STEYR. „Ich musste mich kürzlich einer Operation unterziehen und möchte mich auf diesem Wege bei allen Personen bedanken, welche sich hervorragend, freundlich und kompetent um mich gekümmert haben, was ich nicht als selbstverständlich erachte“, schreibt Wolfgang Bachner in seinem Leserbrief.

Ein herzliches Dankeschön an das Klinkum Steyr und alle wunderbaren Menschen, welche dort Dienst am Menschen versehen!
Eine Erfahrung möchte ich gerne mit Ihnen teilen: Meine Frau musste nach einem Unfall in einem südlichen Urlaubsland ins Spital. Die Menschen dort, ebenso nett und hilfsbereit, haben weder nach Geld oder Versicherung gefragt, haben vorbildlich, im Rahmen ihrer Möglichkeiten geholfen!

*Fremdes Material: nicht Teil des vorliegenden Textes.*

-- ==== Sys2Proof/Machine/WriteStates.lean ====
section
/-! DEFINITION. The write-path states (44_write_states R230 to R243): LoadItem, the load states, the emit states, and the
meaning of each state row, one execution of its rule while the sequencer is in that state (log 1). -/

namespace Sys2Proof.Machine

/-- LoadItem(item) (44_write_states R231). END is not loaded. -/
def loadItem (i : Item) (s : State) : State :=
  match i with
  | .fill v => loadByte s.cfg.mode v s
  | .raw w => loadWord w s
  | .rawSeed w => loadWord w { s with live := { s.live with crc := s.par.crcInit } }
  | .data =>
    if s.cfg.tcDone then loadByte s.cfg.mode 0 s
    else
      match fifoPop s with
      | none => loadByte s.cfg.mode 0 (raise flagOverrun s)
      | some (b, s) => loadByte s.cfg.mode b s
  | .crc => loadByte s.cfg.mode (crcHigh s.live.crc) s
  | .stop => s

/-- The common end of a load state: the word is loaded, its cells are counted from 0, the emit state follows, a
checkpoint is taken (44_write_states R234, R237, R240, R242). -/
def loadThen (i : Item) (emit : LiveState) (s : State) : Res (State × OpOutcome) :=
  let s := loadItem i s
  let s := { s with live := { s.live with bitCounter := 0, state := emit } }
  (takeCheckpoint s).map fun s => (s, .cont)

/-- START_WRITING(live.tm) before the first item of a write (44_write_states R234, R237). -/
def startIfFirst (s : State) : State :=
  if s.live.byteCounter = 0 then s.setPll (s.pll.startWriting s.live.tm) else s

/-- The common body of the emit states (44_write_states R235, R238, R241, R243): one cell; after sixteen the byte is
counted, `next` says which deferred transition follows and whether the byte counter restarts at 0. -/
def emitCell (limit : Time) (next : State → Bool × LiveState) (s : State) : Res (State × OpOutcome) := do
  let (go, s) ← writeCell limit s
  if !go then .ok (s, .suspended)
  else if s.live.bitCounter < 16 then .ok (s, .cont)
  else
    let s := { s with live := { s.live with byteCounter := countUp s.par s.live.byteCounter } }
    let (restart, st) := next s
    thenDelay st (if restart then { s with live := { s.live with byteCounter := 0 } } else s)

/-- WRITE_SECTOR_SKIP_GAP2 (44_write_states R232). -/
def ruleSkipGap2 (src : Option Bool) (limit : Time) (s : State) : Res (State × OpOutcome) :=
  match readCell src limit s with
  | none => .ok (s, .suspended)
  | some s =>
    if s.live.bitCounter < s.par.gap2Len.get s.cfg.mode * 16 then .ok (s, .cont)
    else thenDelay .writeSectorData { s with live := { s.live with bitCounter := 0, byteCounter := 0 } }

/-- WRITE_SECTOR_DATA (44_write_states R234). -/
def ruleWriteSector (s : State) : Res (State × OpOutcome) :=
  confirmed s <|
    match itemAt (sectorRuns s.par s.cfg) s.live.byteCounter with
    | .stop => (stopWritingAt s.live.tm s).bind (thenDelay .idle)
    | i => loadThen i .writeSectorDataByte (startIfFirst s)

/-- WRITE_SECTOR_DATA_BYTE (44_write_states R235). -/
def ruleWriteSectorByte (limit : Time) (s : State) : Res (State × OpOutcome) :=
  emitCell limit (fun _ => (false, .writeSectorData)) s

/-- WRITE_TRACK_PRE_SECTORS (44_write_states R237). -/
def rulePreSectors (s : State) : Res (State × OpOutcome) :=
  confirmed s <|
    loadThen (itemAt (preRuns s.par s.cfg.mode) s.live.byteCounter) .writeTrackPreSectorsByte (startIfFirst s)

/-- WRITE_TRACK_PRE_SECTORS_BYTE (44_write_states R238). -/
def rulePreSectorsByte (limit : Time) (s : State) : Res (State × OpOutcome) :=
  emitCell limit (fun s =>
    if s.live.byteCounter = preLen s.par s.cfg.mode then (true, .writeTrackSector) else (false, .writeTrackPreSectors)) s

/-- WRITE_TRACK_SECTOR (44_write_states R240). -/
def ruleTrackSector (s : State) : Res (State × OpOutcome) :=
  confirmed s <|
    loadThen (itemAt (formatRuns s.par s.cfg) (s.live.byteCounter % itemLen s.par s.cfg)) .writeTrackSectorByte s

/-- WRITE_TRACK_SECTOR_BYTE (44_write_states R241). -/
def ruleTrackSectorByte (limit : Time) (s : State) : Res (State × OpOutcome) :=
  emitCell limit (fun s =>
    if s.live.byteCounter = itemLen s.par s.cfg * s.cfg.fmtSectors.toNat then (true, .writeTrackPostSectors)
    else (false, .writeTrackSector)) s

/-- WRITE_TRACK_POST_SECTORS (44_write_states R242). -/
def rulePostSectors (s : State) : Res (State × OpOutcome) :=
  confirmed s <| loadThen (.fill (s.par.gapFill.get s.cfg.mode)) .writeTrackPostSectorsByte s

/-- WRITE_TRACK_POST_SECTORS_BYTE (44_write_states R243). -/
def rulePostSectorsByte (limit : Time) (s : State) : Res (State × OpOutcome) :=
  emitCell limit (fun _ => (false, .writeTrackPostSectors)) s

/-- WRITE_SECTOR_SKIP_GAP2 (44_write_states R232). -/
def execWriteSectorSkipGap2 (limit : Time) (s : State) : Host.Outcome State Fault Refusal :=
  finish (withOutcome (inState .writeSectorSkipGap2 (ruleSkipGap2 none limit) s))

/-- WRITE_SECTOR_DATA (44_write_states R234). -/
def execWriteSectorData (_limit : Time) (s : State) : Host.Outcome State Fault Refusal :=
  finish (withOutcome (inState .writeSectorData ruleWriteSector s))

/-- WRITE_SECTOR_DATA_BYTE (44_write_states R235). -/
def execWriteSectorDataByte (limit : Time) (s : State) : Host.Outcome State Fault Refusal :=
  finish (withOutcome (inState .writeSectorDataByte (ruleWriteSectorByte limit) s))

/-- WRITE_TRACK_PRE_SECTORS (44_write_states R237). -/
def execWriteTrackPreSectors (_limit : Time) (s : State) : Host.Outcome State Fault Refusal :=
  finish (withOutcome (inState .writeTrackPreSectors rulePreSectors s))

/-- WRITE_TRACK_PRE_SECTORS_BYTE (44_write_states R238). -/
def execWriteTrackPreSectorsByte (limit : Time) (s : State) : Host.Outcome State Fault Refusal :=
  finish (withOutcome (inState .writeTrackPreSectorsByte (rulePreSectorsByte limit) s))

/-- WRITE_TRACK_SECTOR (44_write_states R240). -/
def execWriteTrackSector (_limit : Time) (s : State) : Host.Outcome State Fault Refusal :=
  finish (withOutcome (inState .writeTrackSector ruleTrackSector s))

/-- WRITE_TRACK_SECTOR_BYTE (44_write_states R241). -/
def execWriteTrackSectorByte (limit : Time) (s : State) : Host.Outcome State Fault Refusal :=
  finish (withOutcome (inState .writeTrackSectorByte (ruleTrackSectorByte limit) s))

/-- WRITE_TRACK_POST_SECTORS (44_write_states R242). -/
def execWriteTrackPostSectors (_limit : Time) (s : State) : Host.Outcome State Fault Refusal :=
  finish (withOutcome (inState .writeTrackPostSectors rulePostSectors s))

/-- WRITE_TRACK_POST_SECTORS_BYTE (44_write_states R243). -/
def execWriteTrackPostSectorsByte (limit : Time) (s : State) : Host.Outcome State Fault Refusal :=
  finish (withOutcome (inState .writeTrackPostSectorsByte (rulePostSectorsByte limit) s))

end Sys2Proof.Machine
end

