-- ==== Sys2Proof/Machine/CommandEngine.lean ====
section
/-! DEFINITION. The Command Engine (46_command_engine, 60_exceptions R351, R357, R358, R360): the phases, the end of a
command, the evaluation of a finished run, what it does at each event after LIVE_SYNC (45_live_control R260, R269). -/

namespace Sys2Proof.Machine

/-! Requests the Command Engine issues (log 17). -/

/-- LIVE_RUN(NEVER), and the look at what it left (45_live_control R260 steps 1, 4 and 5). -/
def runOn : List Input := [.request (encode (.liveRun .never)), .client .afterRun]

/-- LIVE_START, then LIVE_RUN(NEVER) (45_live_control R260 step 1). -/
def startRun (u : BitVec 2) (st : LiveState) : List Input := .request (encode (.liveStart u.toNat st)) :: runOn

/-- LIVE_ABORT. -/
def abortRun : List Input := [.request (encode .liveAbort)]

/-- LIVE_SYNC, then the action of the event (45_live_control R260 step 4). -/
def syncThen (c : ClientStep) : List Input := [.request (encode .liveSync), .client c]

/-! Phases and the end of a command. -/

/-- The bits of the slot of drive `u` that name the command family and the step (46_command_engine R308). -/
def State.setSlot (s : State) (u : Nat) (m : MainState) (sub : SubState) : State :=
  s.setDrive u { s.drive u with mainState := m, subState := sub }

/-- The command in execution. -/
def State.job (s : State) : Job := s.ctrl.job

/-- The command in execution changes. -/
def State.setJob (s : State) (j : Job) : State := s.setCtrl { s.ctrl with job := j }

/-- The command transfers from the medium to the host. -/
def JobKind.toHost : JobKind → Bool
  | .readData => true
  | .readDeleted => true
  | _ => false

/-- The command transfers from the host to the medium. -/
def JobKind.toMedium : JobKind → Bool
  | .writeData => true
  | .writeDeleted => true
  | .format => true
  | _ => false

/-- Back to COMMAND with nothing gathered and nothing to drain (46_command_engine R290). -/
def toCommand (s : State) : State := s.setCtrl { s.ctrl with phase := .command, cmdBuf := [], resBuf := [] }

/-- INTRQ is asserted (47_host_interface R337, 60_exceptions R362). -/
def raiseIntrq (s : State) : State := s.setCtrl { s.ctrl with intrq := true }

/-- The completion of a command without an execution phase: RESULT with its bytes, INTRQ asserted (46_command_engine R290,
R292, 47_host_interface R337). -/
def toResult (kind : JobKind) (bytes : List Byte) (s : State) : State :=
  s.setCtrl { s.ctrl with
    phase := .result
    cmdBuf := []
    resBuf := bytes.take s.par.resBufLen
    intrq := true
    job := { Job.empty with kind := kind } }

/-- An opcode that is no command: ST0 = 0x80 is its one result byte (46_command_engine R292). -/
def invalidCommand (s : State) : State :=
  toResult .other [st0Invalid] (s.setCtrl { s.ctrl with st0 := st0Invalid })

/-! The head (46_command_engine R294, R308; 47_host_interface R337; log 36). -/

/-- The head-load time field of SPECIFY, HLT. -/
def headLoadField (s : State) : BitVec 7 := s.ctrl.spec2.extractLsb' 1 7

/-- The head-unload time field of SPECIFY, HUT. -/
def headUnloadField (s : State) : BitVec 4 := s.ctrl.spec1.extractLsb' 0 4

/-- The head is to be loaded for the command in execution: at once if it still is, else after the head-load time. -/
def beginHeadLoad (m : MainState) (s : State) : State :=
  let s := (s.setSlot s.job.unit.toNat m .unlisted).setJob { s.job with step := .headLoad }
  if s.ctrl.headLoad then (s.setCtrl { s.ctrl with headAt := none }).issue [.client .headLoaded]
  else s.setCtrl { s.ctrl with headLoad := true, headAt := some (s.now + Config.headLoadTime (headLoadField s)) }

/-- The head is no longer needed: it is unloaded after the head-unload time. -/
def beginHeadUnload (s : State) : State :=
  if s.ctrl.headLoad then
    s.setCtrl { s.ctrl with headAt := some (s.now + Config.headUnloadTime (headUnloadField s)) }
  else s

/-- The head timer is over: HEAD_LOAD_DONE of the command that waits for it, else the head is unloaded. -/
def headTick (s : State) : State :=
  let s := s.setCtrl { s.ctrl with headAt := none }
  if s.job.step = .headLoad then s.issue [.client .headLoaded] else s.setCtrl { s.ctrl with headLoad := false }

/-! The end of a command. -/

/-- COMMAND_DONE of a command with an execution phase: RESULT, INTRQ, the FIFO emptied (46_command_engine R306,
60_exceptions R357, 70_reset_and_hazards R401). -/
def enterResult (s : State) : State :=
  let s := beginHeadUnload (s.setSlot s.job.unit.toNat .idle .commandDone)
  { s.setCtrl { s.ctrl with phase := .result, intrq := true, job := { s.job with step := .none } } with fifo := [] }

/-- The result bytes of a command with an execution phase: ST0 with the head and unit, ST1, ST2, C, H, R, N; ST0 is the
last reported of its drive (46_command_engine R306, R307, 10_state R42). -/
def setResult (st0 st1 st2 : Byte) (chrn : List Byte) (s : State) : State :=
  let u := s.job.unit
  let st0 := st0 ||| headUnit s.job.hd u
  (s.setDrive u.toNat { s.drive u.toNat with st0 := st0 }).setCtrl { s.ctrl with
    st0 := st0
    st1 := st1
    st2 := st2
    resBuf := (st0 :: st1 :: st2 :: chrn).take s.par.resBufLen }

/-- The end of a command at once (46_command_engine R306). -/
def endJob (st0 st1 st2 : Byte) (chrn : List Byte) (s : State) : State := enterResult (setResult st0 st1 st2 chrn s)

/-- The end of a command at the end of its track or count, TRACK_DONE; without TC, RESULT is reached when the host has
taken the bytes that a read left in the FIFO (46_command_engine R308, log 21). -/
def endTransfer (st0 st1 st2 : Byte) (chrn : List Byte) (s : State) : State :=
  let s := setResult st0 st1 st2 chrn s
  let u := s.job.unit.toNat
  let s := (s.setSlot u (s.drive u).mainState .trackDone).setJob { s.job with step := .draining }
  if s.job.kind.toHost && !s.ctrl.tc && !s.fifo.isEmpty then s else s.issue [.client .trackDone]

/-- The target's C, H, R, N, as the result bytes carry them. -/
def Job.chrn (j : Job) : List Byte := [j.c, j.h, j.r, j.n]

/-- C, H, R, N of a command that has not read an ID of its own to report: the target's; of READ ID and FORMAT TRACK, which
have no target, free values (log 25). That a command ended by an error reports the present target is log 59. -/
def resultChrn (s : State) : List Byte × State :=
  if s.job.kind = .readId ∨ s.job.kind = .format then takeFrees 4 s else (s.job.chrn, s)

/-- The end at once of a command that stops before its sector is done. -/
def endEarly (st0 st1 st2 : Byte) (s : State) : State :=
  let (chrn, s) := resultChrn s
  endJob st0 st1 st2 chrn s

/-- The end of a command whose status bits the spec does not give: of ST0, ST1 and ST2 the bits that the layout defines
(46_command_engine R307) are free, and so are C, H, R, N (log 19, log 42). -/
def endUndescribed (s : State) : State :=
  let (bytes, s) := takeFrees 7 s
  endTransfer (bytes.getD 0 0 &&& 0xF8) (bytes.getD 1 0 &&& 0xB7) (bytes.getD 2 0 &&& 0x7F) (bytes.drop 3) s

/-! Results of a run. -/

/-- A header search (46_command_engine R296, R298, R299). -/
def searchHeader (s : State) : State :=
  let u := s.job.unit
  ((s.setSlot u.toNat (s.drive u.toNat).mainState .scanId).setJob { s.job with step := .scanId }).issue
    (startRun u .searchAddressMarkHeader)

/-- The drive's count of search retries (60_exceptions R367). -/
def setSearchRetries (n : Nat) (s : State) : State :=
  let u := s.job.unit.toNat
  s.setDrive u { s.drive u with searchRetries := n }

/-- The search for a sector begins: the index pulses and the retries are counted from 0 (46_command_engine R296). -/
def beginSearch (s : State) : State := searchHeader (setSearchRetries 0 (s.setJob { s.job with idx := 0 }))

/-- The search goes on after an ID that is no match (46_command_engine R296). -/
def retrySearch (s : State) : State :=
  searchHeader (setSearchRetries ((s.drive s.job.unit.toNat).searchRetries + 1) s)

/-- The ID captured is the target's (46_command_engine R296). -/
def idMatches (j : Job) (l : Live) : Bool :=
  l.crc == 0 && l.idbuf.b0 == j.c && l.idbuf.b1 == j.h && l.idbuf.b2 == j.r && l.idbuf.b3 == j.n

/-- The status bits an ID that is no match leaves behind: data error for a bad residue; wrong cylinder, and bad cylinder
when the C read is 0xFF, when only C differs (46_command_engine R296, log 24). -/
def idStatus (l : Live) (j : Job) : Job :=
  if l.crc ≠ 0 then { j with st1 := j.st1 ||| st1DataError }
  else if l.idbuf.b0 ≠ j.c ∧ l.idbuf.b1 = j.h ∧ l.idbuf.b2 = j.r ∧ l.idbuf.b3 = j.n then
    { j with st2 := j.st2 ||| st2WrongCylinder ||| (if l.idbuf.b0 = 0xFF then st2BadCylinder else 0) }
  else j

/-- The sector's data field follows: SECTOR_READ or its write counterpart (46_command_engine R298, R299, R308). -/
def beginField (s : State) : State :=
  let j := s.job
  let u := j.unit
  ((s.setSlot u.toNat (s.drive u.toNat).mainState (if j.kind.toMedium then .sectorWrite else .sectorRead)).setJob
      { j with step := .dataField, st1 := 0, st2 := 0 }).issue
    (startRun u (if j.kind.toMedium then .writeSectorSkipGap2 else .searchAddressMarkData))

/-- A header run has reached IDLE (46_command_engine R296, R300). -/
def evaluateId (s : State) : State :=
  let l := s.live
  let j := s.job
  if j.kind = .readId then
    endJob 0 (if l.crc ≠ 0 then st1DataError else 0) 0 [l.idbuf.b0, l.idbuf.b1, l.idbuf.b2, l.idbuf.b3] s
  else if idMatches j l then beginField s
  else retrySearch (s.setJob (idStatus l j))

/-- The target after a good sector, and whether the track is at its end (46_command_engine R302). -/
def advance (j : Job) : Job × Bool :=
  if j.r ≠ j.eot then ({ j with r := j.r + 1 }, false)
  else if j.mt ∧ j.h = 0 then ({ j with h := 1, r := 1, hd := !j.hd }, false)
  else if j.mt ∧ j.h = 1 then ({ j with h := 0, c := j.c + 1, r := 1, hd := !j.hd }, true)
  else ({ j with c := j.c + 1, r := 1 }, true)

/-- A good sector: the next one, or the end of the command (46_command_engine R298, R299, R302, R303). -/
def sectorDone (s : State) : State :=
  let (j, done) := advance s.job
  let s := s.setJob j
  if s.ctrl.tc then endTransfer 0 0 0 j.chrn s
  else if done then endTransfer st0Abnormal st1EndOfCylinder 0 j.chrn s
  else beginSearch s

Beim Eingang befand sich ein bewaffneter Wachdienst, die Tür zur Notaufnahme versperrt, zwei bewaffnete Wachmänner links und rechts der Tür, zu meiner Frau durfte ich meist nicht hinein. Ein paar große Räume wo die Menschen zusammengedrängt lagen. Als Decke diente für vier Tage eine Alu-Unfalldecke.
Wenn ich hinein durfte, dann hauptsächlich um meine Frau mit Essen zu versorgen, sie zu waschen und auf das WC zu bringen. Denn Krankenpfleger gibt es nur wenige und die kümmern sich um die wenigen Personen ohne Angehörige. In der Nacht mussten die Patienten die Wachmänner ansprechen um sie aufs WC zu bringen.
Wenn die Politik nicht bald munter wird, wird unser Gesundheitssystem ordentlich an die Wand fahren! Deswegen kann ich nur dringend an die Politik appellieren, jetzt zu handeln. Es ist schon 10 nach 12 Uhr, wollen wir nicht morgen in oben erwähnten Szenario aufwachen!
Sorgen Sie bitte für ein Umfeld, in dem sich die Ärzteschaft und das Pflegepersonal wohl fühlen und entwickeln kann, andernfalls hat dieses System keine Zukunft! Manchmal erweist es sich als klüger, jemanden zuzuhören, als zu sprechen. Haben Sie ein offenes Ohr für die Menschen, welche wir alle so dringen brauchen.